With a better understanding of areas of improvement, you can start setting clear and measurable objectives.

3. Create clear goals

What do you want to achieve in the next quarter, year or even five years? You might want to:

  • Transition to 100% renewable energy sources within 3 years
  • Partner with at least 3 local nonprofits for charitable projects in the next year
  • Ensure that at least 30% of your suppliers or vendors come from minority-owned businesses within 2 years
  • Achieve a gender-balanced board of directors within 1 years
  • Introduce a feedback loop, aiming to respond to and resolve 95% of customer complaints within 48 hours

Are you excited yet? This is when the change starts to feel real.

For every big goal, carve out bite-sized milestones. Say you’re eyeing renewable energy within 3 years. Why not begin with scouting potential energy providers in the upcoming months?

4. Assign responsibilities

Get your team involved. Pinpoint who can carry out each goal. Maybe HR tackles the gender-balanced board and the supply chain team dives into green vendors.

If you’ve got money to spare (Yeah, we know, but it’s an investment!), think about bringing in the pros.
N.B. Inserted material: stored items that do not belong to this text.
-- ==== Sys2Proof/Laws/FrameSched.lean ====
section
/-! SUPPORT. What the operations of the scheduler, the units and the requests of engines and links can change: one
    lemma per operation, which names the parts of the state that it can write; every other part is as it was. -/

namespace Sys2Proof.Machine

open Sys2Proof.Safety

@[simp] theorem State.commitOpen_frame {P : List Part} (hl : [.planRest, .halls, .queues, .xlatRest, .commit,
    .faultsRest, .out] ⊆ P) (s : State) (h) (q) (raw) : Frame P s (State.commitOpen s h q raw) := by
  simp only [List.cons_subset, List.nil_subset, and_true] at hl
  unfold State.commitOpen
  refine State.plainCommand_frame (by simp [hl]) (k := ?_) ..
  intros
  dsimp only [Frame]
  (repeat' split) <;> simp [hl]

@[simp] theorem State.noteDescs_frame {P : List Part} (hl : [.halls, .xlatRest, .faultsRest, .out] ⊆ P) (s : State) (h
    c l ds) : Frame P s (State.noteDescs s h c l ds) := by
  simp only [List.cons_subset, List.nil_subset, and_true] at hl
  fun_induction State.noteDescs s h c l ds <;> dsimp only [Frame] <;> simp_all

@[simp] theorem State.closeAborted_frame {P : List Part} (hl : [.planRest, .halls, .queues, .xlatRest, .commit] ⊆ P)
    (s : State) (h) (q) (hdr) : Frame P s (State.closeAborted s h q hdr) := by
  simp only [List.cons_subset, List.nil_subset, and_true] at hl
  dsimp only [Frame, State.closeAborted]
  simp [hl]

@[simp] theorem State.closeGroup_frame {P : List Part} (hl : [.queues, .commit] ⊆ P) (s : State) (h) (q) (g) (hdr)
    (recorded) : Frame P s (State.closeGroup s h q g hdr recorded) := by
  simp only [List.cons_subset, List.nil_subset, and_true] at hl
  dsimp only [Frame, State.closeGroup]
  simp [hl]

@[simp] theorem State.commitClose_frame {P : List Part} (hl : [.planRest, .halls, .queues, .xlatRest, .commit,
    .faultsRest, .out] ⊆ P) (s : State) (h) (q) (raw) (descs) : Frame P s (State.commitClose s h q raw descs) := by
  simp only [List.cons_subset, List.nil_subset, and_true] at hl
  unfold State.commitClose
  refine State.command_frame (by simp [hl]) (k := ?_) ..
  intros
  dsimp only [Frame]
  (repeat' split) <;> simp [hl]

@[simp] theorem State.stage_frame {P : List Part} (hl : [.planRest, .commit] ⊆ P) (s : State) (h) (g) (a) : Frame P s
    (State.stage s h g a) := by
  simp only [List.cons_subset, List.nil_subset, and_true] at hl
  dsimp only [Frame, State.stage]
  simp [hl]

@[simp] theorem State.bitmapUe_frame {P : List Part} (hl : [.halls, .protect, .faultsRest, .out] ⊆ P) (s : State)
    (word) : Frame P s (State.bitmapUe s word) := by
  simp only [List.cons_subset, List.nil_subset, and_true] at hl
  dsimp only [Frame, State.bitmapUe]
  simp [hl]

@[simp] theorem State.dropEnt_frame {P : List Part} (hl : [.protect] ⊆ P) (s : State) (e) : Frame P s (State.dropEnt s
    e) := by
  simp only [List.cons_subset, List.nil_subset, and_true] at hl
  dsimp only [Frame, State.dropEnt]
  simp [hl]

@[simp] theorem State.fencePipe_frame {P : List Part} (hl : [.halls, .engines, .ports, .protect, .xlatRest,
    .vaultRest, .links, .units, .faultsRest, .out] ⊆ P) (s : State) (m) (j) (cause) : Frame P s (State.fencePipe s m j
    cause) := by
  simp only [List.cons_subset, List.nil_subset, and_true] at hl
  dsimp only [Frame, State.fencePipe]
  simp [hl]

@[simp] theorem State.segmentError_frame {P : List Part} (hl : [.halls, .engines, .ports, .protect, .segs, .xlatRest,
    .vaultRest, .links, .units, .faultsRest, .out] ⊆ P) (s : State) (k) (d) (err) : Frame P s (State.segmentError s k
    d err) := by
  simp only [List.cons_subset, List.nil_subset, and_true] at hl
  unfold State.segmentError
  dsimp only [Frame]
  (repeat' split) <;> simp [hl]

@[simp] theorem State.refuseContext_frame {P : List Part} (hl : [.planRest, .halls, .queues, .contexts, .deadlines,
    .engines, .ports, .protect, .xlatRest, .links, .commit, .faultsRest, .out] ⊆ P) (s : State) (p) (e) (d) (size)
    (object) : Frame P s (State.refuseContext s p e d size object) := by
  simp only [List.cons_subset, List.nil_subset, and_true] at hl
  dsimp only [Frame, State.refuseContext]
  simp [hl]

@[simp] theorem State.segmentRequest_frame {P : List Part} (hl : [.planRest, .halls, .queues, .contexts, .deadlines,
    .engines, .ports, .protect, .segs, .xlatRest, .vaultRest, .links, .commit, .units, .faultsRest, .out] ⊆ P) (s :
    State) (p) (e) (d) (err) : Frame P s (State.segmentRequest s p e d err) := by
  simp only [List.cons_subset, List.nil_subset, and_true] at hl
  unfold State.segmentRequest
  dsimp only [Frame]
  (repeat' split) <;> simp [hl]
Eyeing that 100% renewable energy? An energy consultant or sustainability expert can steer you right. Providing guidance on the best practices, available options and potential pitfalls to avoid.

5. Explore helpful tools

Achieve your goals more efficiently with technology. Think about using carbon footprint calculators. By plugging in your energy use or travel details, you get a clear picture of your carbon output. This tool zeroes in on your main emission culprits, guiding you towards greener choices.
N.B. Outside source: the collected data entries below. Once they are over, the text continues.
/-- Every other table reads as it did. -/
@[simp] theorem State.modCtx_reads (h c : Nat) (f : Context → Context) :
    (∀ a : Nat, (s.modCtx h c f).hall a = s.hall a) ∧ (∀ a : Nat, (s.modCtx h c f).func a = s.func a) ∧
    (∀ a b : Nat, (s.modCtx h c f).queue a b = s.queue a b) ∧
    (∀ a b : Nat, (s.modCtx h c f).fence a b = s.fence a b) ∧ (∀ a : Nat, (s.modCtx h c f).pool a = s.pool a) ∧
    (∀ a : Nat, (s.modCtx h c f).deadline a = s.deadline a) ∧ (∀ a : Nat, (s.modCtx h c f).engine a = s.engine a) ∧
    (∀ a : Nat, (s.modCtx h c f).memPort a = s.memPort a) ∧ (∀ a : Nat, (s.modCtx h c f).seg a = s.seg a) ∧
    (∀ a : Nat, (s.modCtx h c f).win a = s.win a) ∧ (∀ a : Nat, (s.modCtx h c f).slot a = s.slot a) ∧
    (∀ a : Nat, (s.modCtx h c f).hallKey a = s.hallKey a) ∧ (∀ a : Nat, (s.modCtx h c f).channel a = s.channel a) ∧
    (∀ a : Nat, (s.modCtx h c f).link a = s.link a) ∧ (∀ a : Nat, (s.modCtx h c f).group a = s.group a) ∧
    (∀ a b : Nat, (s.modCtx h c f).cmt a b = s.cmt a b) ∧ (∀ a : BitVec 16, (s.modCtx h c f).unit a = s.unit a) ∧
    (∀ a : Nat, (s.modCtx h c f).mailbox a = s.mailbox a) := by
  refine ⟨?_, ?_, ?_, ?_, ?_, ?_, ?_, ?_, ?_, ?_, ?_, ?_, ?_, ?_, ?_, ?_, ?_, ?_⟩ <;> intros <;> rfl

/-- A read of the table after the update. -/
theorem State.modCtx_ctx (h c h' c' : Nat) (f : Context → Context) :
    (s.modCtx h c f).ctx h' c' = if 16 * h' + c' = 16 * h + c then f (s.ctx h c) else s.ctx h' c' := by
  simp [State.modCtx, State.ctx]

@[simp] theorem State.modCtx_ctx_self (h c : Nat) (f : Context → Context) :
    (s.modCtx h c f).ctx h c = f (s.ctx h c) := by
  simp [State.modCtx_ctx]

theorem State.modCtx_ctx_ne (h c h' c' : Nat) (f : Context → Context) (e : 16 * h' + c' ≠ 16 * h + c) :
    (s.modCtx h c f).ctx h' c' = s.ctx h' c' := by
  simp [State.modCtx_ctx, e]

/-- Every other field is as it was. -/
@[simp] theorem State.modDeadline_fields (h : Nat) (f : Deadline → Deadline) : (s.modDeadline h f).core = s.core ∧
    (s.modDeadline h f).timer = s.timer ∧ (s.modDeadline h f).plan = s.plan ∧ (s.modDeadline h f).halls = s.halls ∧
    (s.modDeadline h f).funcs = s.funcs ∧ (s.modDeadline h f).queues = s.queues ∧
    (s.modDeadline h f).fences = s.fences ∧ (s.modDeadline h f).contexts = s.contexts ∧
    (s.modDeadline h f).pools = s.pools ∧ (s.modDeadline h f).engines = s.engines ∧
    (s.modDeadline h f).ports = s.ports ∧ (s.modDeadline h f).protect = s.protect ∧
    (s.modDeadline h f).xlat = s.xlat ∧ (s.modDeadline h f).vault = s.vault ∧ (s.modDeadline h f).links = s.links ∧
    (s.modDeadline h f).groups = s.groups ∧ (s.modDeadline h f).reduce = s.reduce ∧
    (s.modDeadline h f).commit = s.commit ∧ (s.modDeadline h f).faults = s.faults ∧ (s.modDeadline h f).lc = s.lc ∧
    (s.modDeadline h f).mailboxes = s.mailboxes ∧ (s.modDeadline h f).mgmtMsgs = s.mgmtMsgs ∧
    (s.modDeadline h f).gallery = s.gallery ∧ (s.modDeadline h f).out = s.out ∧
    (s.modDeadline h f).freeCtr = s.freeCtr ∧ (s.modDeadline h f).pending = s.pending := by
  simp [State.modDeadline]

/-- Every other table reads as it did. -/
@[simp] theorem State.modDeadline_reads (h : Nat) (f : Deadline → Deadline) :
    (∀ a : Nat, (s.modDeadline h f).hall a = s.hall a) ∧ (∀ a : Nat, (s.modDeadline h f).func a = s.func a) ∧
    (∀ a b : Nat, (s.modDeadline h f).queue a b = s.queue a b) ∧
    (∀ a b : Nat, (s.modDeadline h f).fence a b = s.fence a b) ∧
    (∀ a b : Nat, (s.modDeadline h f).ctx a b = s.ctx a b) ∧ (∀ a : Nat, (s.modDeadline h f).pool a = s.pool a) ∧
    (∀ a : Nat, (s.modDeadline h f).engine a = s.engine a) ∧
    (∀ a : Nat, (s.modDeadline h f).memPort a = s.memPort a) ∧ (∀ a : Nat, (s.modDeadline h f).seg a = s.seg a) ∧
    (∀ a : Nat, (s.modDeadline h f).win a = s.win a) ∧ (∀ a : Nat, (s.modDeadline h f).slot a = s.slot a) ∧
    (∀ a : Nat, (s.modDeadline h f).hallKey a = s.hallKey a) ∧
    (∀ a : Nat, (s.modDeadline h f).channel a = s.channel a) ∧ (∀ a : Nat, (s.modDeadline h f).link a = s.link a) ∧
    (∀ a : Nat, (s.modDeadline h f).group a = s.group a) ∧ (∀ a b : Nat, (s.modDeadline h f).cmt a b = s.cmt a b) ∧
    (∀ a : BitVec 16, (s.modDeadline h f).unit a = s.unit a) ∧
    (∀ a : Nat, (s.modDeadline h f).mailbox a = s.mailbox a) := by
  refine ⟨?_, ?_, ?_, ?_, ?_, ?_, ?_, ?_, ?_, ?_, ?_, ?_, ?_, ?_, ?_, ?_, ?_, ?_⟩ <;> intros <;> rfl

/-- A read of the table after the update. -/
@[simp] theorem State.modDeadline_deadline (h h' : Nat) (f : Deadline → Deadline) :
    (s.modDeadline h f).deadline h' = if h' = h then f (s.deadline h) else s.deadline h' := by
  simp [State.modDeadline, State.deadline]

/-- Every other field is as it was. -/
@[simp] theorem State.modEngine_fields (p : Nat) (f : Engine → Engine) : (s.modEngine p f).core = s.core ∧
    (s.modEngine p f).timer = s.timer ∧ (s.modEngine p f).plan = s.plan ∧ (s.modEngine p f).halls = s.halls ∧
    (s.modEngine p f).funcs = s.funcs ∧ (s.modEngine p f).queues = s.queues ∧ (s.modEngine p f).fences = s.fences ∧
    (s.modEngine p f).contexts = s.contexts ∧ (s.modEngine p f).pools = s.pools ∧
    (s.modEngine p f).deadlines = s.deadlines ∧ (s.modEngine p f).ports = s.ports ∧
    (s.modEngine p f).protect = s.protect ∧ (s.modEngine p f).xlat = s.xlat ∧ (s.modEngine p f).vault = s.vault ∧
    (s.modEngine p f).links = s.links ∧ (s.modEngine p f).groups = s.groups ∧ (s.modEngine p f).reduce = s.reduce ∧
    (s.modEngine p f).commit = s.commit ∧ (s.modEngine p f).faults = s.faults ∧ (s.modEngine p f).lc = s.lc ∧
    (s.modEngine p f).mailboxes = s.mailboxes ∧ (s.modEngine p f).mgmtMsgs = s.mgmtMsgs ∧
    (s.modEngine p f).gallery = s.gallery ∧ (s.modEngine p f).out = s.out ∧ (s.modEngine p f).freeCtr = s.freeCtr ∧
    (s.modEngine p f).pending = s.pending := by
  simp [State.modEngine]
If you’re up for innovation, take a leaf out of Tyler Grange‘s book. They rolled out an app to track team well-being. Our custom dashboard amplified its value, revealing the effects of changes – like their 4-day week. This insight lets them confidently say, “Our strategies are genuinely enhancing our team’s lives.”

6. Monitor and adjust

Things don’t always go as planned. So, how about pencilling in some regular heart-to-hearts with the team? Monthly or quarterly will work. Use these meetings to gauge how you’re doing. If something’s gone wonky or a curveball has come your way, no sweat. Just tweak your targets. Be flexible.
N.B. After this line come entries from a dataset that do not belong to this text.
-- ==== Sys2Proof/Tests/Slice0.lean ====
section
/-! SUPPORT. The smoke tests of WellFormed, small tests against the spec's own figures and against the published examples
of the algorithms that it names, and the named witnesses of the statements: for each clause that has hypotheses, a state and
operands that meet them all. A name `test_…_meets` says so; `test_…` without it compares with a figure of a text outside
the model. The part headed On is about statement n. -/

namespace Sys2Proof.Tests
open Sys2Proof Sys2Proof.Machine Sys2Proof.Safety
section
set_option Elab.async false
set_option exponentiation.threshold 1024
set_option linter.unusedVariables false

/-- Two halls, two engines, one interleave set of four ports, one link. -/
def plan0 : Plan :=
  { core := {}
    halls := [
      { hall := 0, cls := .operator, memUnits := 100, linkUnits := 100, winQuota := 8, htcQuota := 8, queueQuota := 4,
        keyQuota := 8, colourCount := 4, heldKib := 64 },
      { hall := 1, cls := .isolated, memUnits := 100, linkUnits := 100, winQuota := 8, htcQuota := 8, queueQuota := 4,
        keyQuota := 8, colourBase := 4, colourCount := 4, clusterSlots := 64, heldKib := 64 }]
    engines := [{ owner := .hall 1, nearStack := 0 }, { owner := .hall 1, nearStack := 0 }]
    sets := [{ set := 0, portMask := 0xF, metaBase := 0, metaSize := 100 }]
    links := [{ used := true, weights := [1, 1, 1, 1, 1, 1, 1, 1] }] }

def lc0 : LifeCycle := { mp := .firmware, state := .test }

/-- A keyed link of 16 lanes. -/
def l0 : Link :=
  { state := .up, gen := 1, lastGen := 1, width := 2, lanes := 16, egressKey := some 5, ingressKey := some 5 }

/-- A running chip with the plan in force, both halls ACTIVE. -/
def base : State :=
  { core := { pwrGood := true, coreRstLow := false, mgmtRstLow := false, released := true, fwRelease := true,
              engPresent := 3 }
    lc := lc0, plan := { state := .applied, active := some plan0 }, timer := { strideNum := 5, fclk := 100 }
    halls := [(0, { state := .active, gen := 1 }), (1, { state := .active, gen := 1 })]
    engines := [(0, { present := true }), (1, { present := true })], links := [(0, l0)] }

/-- The running chip with its link port 0 as given. -/
def bL (l : Link) (u : List (Nat × FUnit) := []) : State :=
  { base with links := [(0, l), (1, {})], faults := { base.faults with units := u } }

/-- A frame as the far end of a link seals it. -/
def rxOf (l : Link) (vc : Fin 8) (h : BitVec 512) (body : List Byte) : RxFrame :=
  let x := sealedFrame ((l.rxKey vc).getD 0) vc (l.chan vc).ingress h body
  { vc := vc, payload := x.1, tag := x.2 }

/-- A 512-bit word with byte lists at byte offsets. -/
def w512 (l : List (Nat × List Byte)) : BitVec 512 := BitVec.ofNat 512 ((l.map fun x => leNat x.2 * 2 ^ (8 * x.1)).sum)

def buf (n : Nat := 4) : Buffer := { base := 0x100000, count := n, pos := 0, loops := [] }

def qA (b : Buffer) : Queue :=
  { state := .active, gen := 1, buffer := some b, context := 0, ringLog2 := 4, ringAddr := 0x1000 }

def sg (base va : Nat) : Segment :=
  { state := .valid, mode := .wm, size := 2, base := base, va := va, rd := true, wr := true, gen := 1 }

/-- Hall 1 with a queue at the first command of a buffer in its veiled segment 0. -/
def bQ (q : Queue) (n : Nat := 2) : State :=
  { bL l0 with
    queues := [(256 + n, q)], xlat := { base.xlat with segs := [(128, { sg 3 0 with mode := .veiled })] } }

/-- A sealed frame is one that its port takes. -/
theorem taken {n kind : Nat} {l : Link} {vc : Fin 8} {h : BitVec 512} {body : List Byte} {s : State} (hl : s.link n = l)
    (hk : (l.rxKey vc).isSome = true) (hb : hdrBodyLen h = body.length) (hn : body.length ≤ 960)
    (hs : s.core.released = true ∧ s.portFenced n = false ∧ malformed vc h = false ∧ hdrKind h = kind ∧ Settled s) :
    FrameTaken n kind (rxOf l vc h body) h body s := by
  obtain ⟨k, hk⟩ := Option.isSome_iff_exists.1 hk
  obtain ⟨h1, h2, h3, h4, h5⟩ := hs
  subst hl
  refine ⟨h1, h2, ?_, h3, h4, h5⟩
  have := openFrame_sealed (s.link n) vc h body k hk hb hn
  rwa [show rxOf (s.link n) vc h body = _ from by rw [rxOf, hk, Option.getD_some]]

/-! ### Commands that cannot arrive -/

def dreqOf (n : Nat) : DReq := { sid := 1, hdr := 0, payload := List.replicate n 0 }
def someFrame : RxFrame := { vc := 0, payload := 0, tag := 0 }
def someLine : RawLine := { data := 0, sb := 0, poison := false }
def longDesc : DescRead := { descStatus := 0, desc := 0, waveStatus := 0, waves := List.replicate 4097 0 }
/-- A term for each check of well-formedness. -/
def illFormed : List Instr := [
  .dmaRequest 0 0 (List.replicate 65 { data := 0, strb := 0 }) .none, .redTransfer 0 0 (List.replicate 65 0),
  .memoryReadResponse 0 0 [], .memoryReadResponse 0 0 (List.replicate 5 someLine), .counterChainFetched 0 0 [],
  .counterChainFetched 0 0 (List.replicate 9 { copyA := someLine, copyB := none }), .pushData 0 [],
  .pullData 0 (List.replicate 6 someFrame), .strideSyncEdge 205200 true, .slotDecision 0 false [(0, longDesc)] false,
  .invoke 0 0 0 longDesc, .commitClose 0 0 0 [longDesc],
  .atsTranslationCompletion 0 0 0 53 0 true true, .atsInvalidateRequest 0 0 0 53,
  .treePatrol 0 9 0 { copyA := someLine, copyB := none } 0, .boot (List.replicate 47 0),
  .chunkSend 0 1 true 1793, .contribute 0 (dreqOf 1777), .bind 0 (dreqOf 1777) true, .setTagBase 0 (dreqOf 1777),
  .advanceEpoch 0 (dreqOf 1777), .windowInstall 0 (dreqOf 1777), .windowRemove 0 (dreqOf 1777), .rekey 0 (dreqOf 1777),
  .admitTenant 0 (dreqOf 1777) true, .withdraw 0 (dreqOf 1777), .getDeliveryKey 0 (dreqOf 1777),
  .commitStage 0 (dreqOf 1777) { status := 0, bytes := [] }, .commitAbort 0 (dreqOf 1777), .commitQuery 0 (dreqOf 1777),
  .restoreWrite 0 (dreqOf 1777), .approveTrace 0 (dreqOf 1777), .getHostKey 0 (dreqOf 1777), .linkOpen 0 (dreqOf 1777),
  .linkDeliver 0 (dreqOf 1777) 0 { certOk := true, sigOk := true }, .debugCert 0 (dreqOf 1777) true,
  .debugClear 0 (dreqOf 1777), .getIdKeys 0 (dreqOf 1777), .tracePacket 1 0 (List.replicate 45 0),
  .registerWrite .mp 0x1000000 0xFF 0, .registerWrite .mp 4 0xFF 0, .registerWrite .pf 0x1010000 0xFF 0,
  .registerWrite (.vf 0) 0x10000 0xFF 0, .deniedRead (.vf 0) { addr := 0x10000, be := 0xFF },
    .deniedRead .test { addr := 4, be := 0xFF } ]
theorem test_ill_formed_refused : (illFormed.map Instr.wellFormed).all (!·) = true := by decide +kernel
7. Collaborate with charities and nonprofits

Make a bigger impact by pooling resources with charities and nonprofits. Find causes aligned with your brand’s values and partner up. It’s not just about money; offer your expertise, co-host events or share resources.

In return, tap into their on-the-ground knowledge and connections. It should be a win-win collaboration, where both parties benefit and amplify each other’s missions.

Small steps, big impact

Remember that “better business” isn’t about having a sparkling halo or superhero cape. But if you’re feeling it, there’s always a costume shop nearby.

You’re taking manageable steps towards reducing any negative impact. Creating a more sustainable, inclusive and happier future in the process.

Perhaps you’re improving your environmental impact. Discussing boardroom diversity over a team lunch. Forging partnerships with nonprofits to increase positive change. Every action you take nudges your business closer to being better for the world.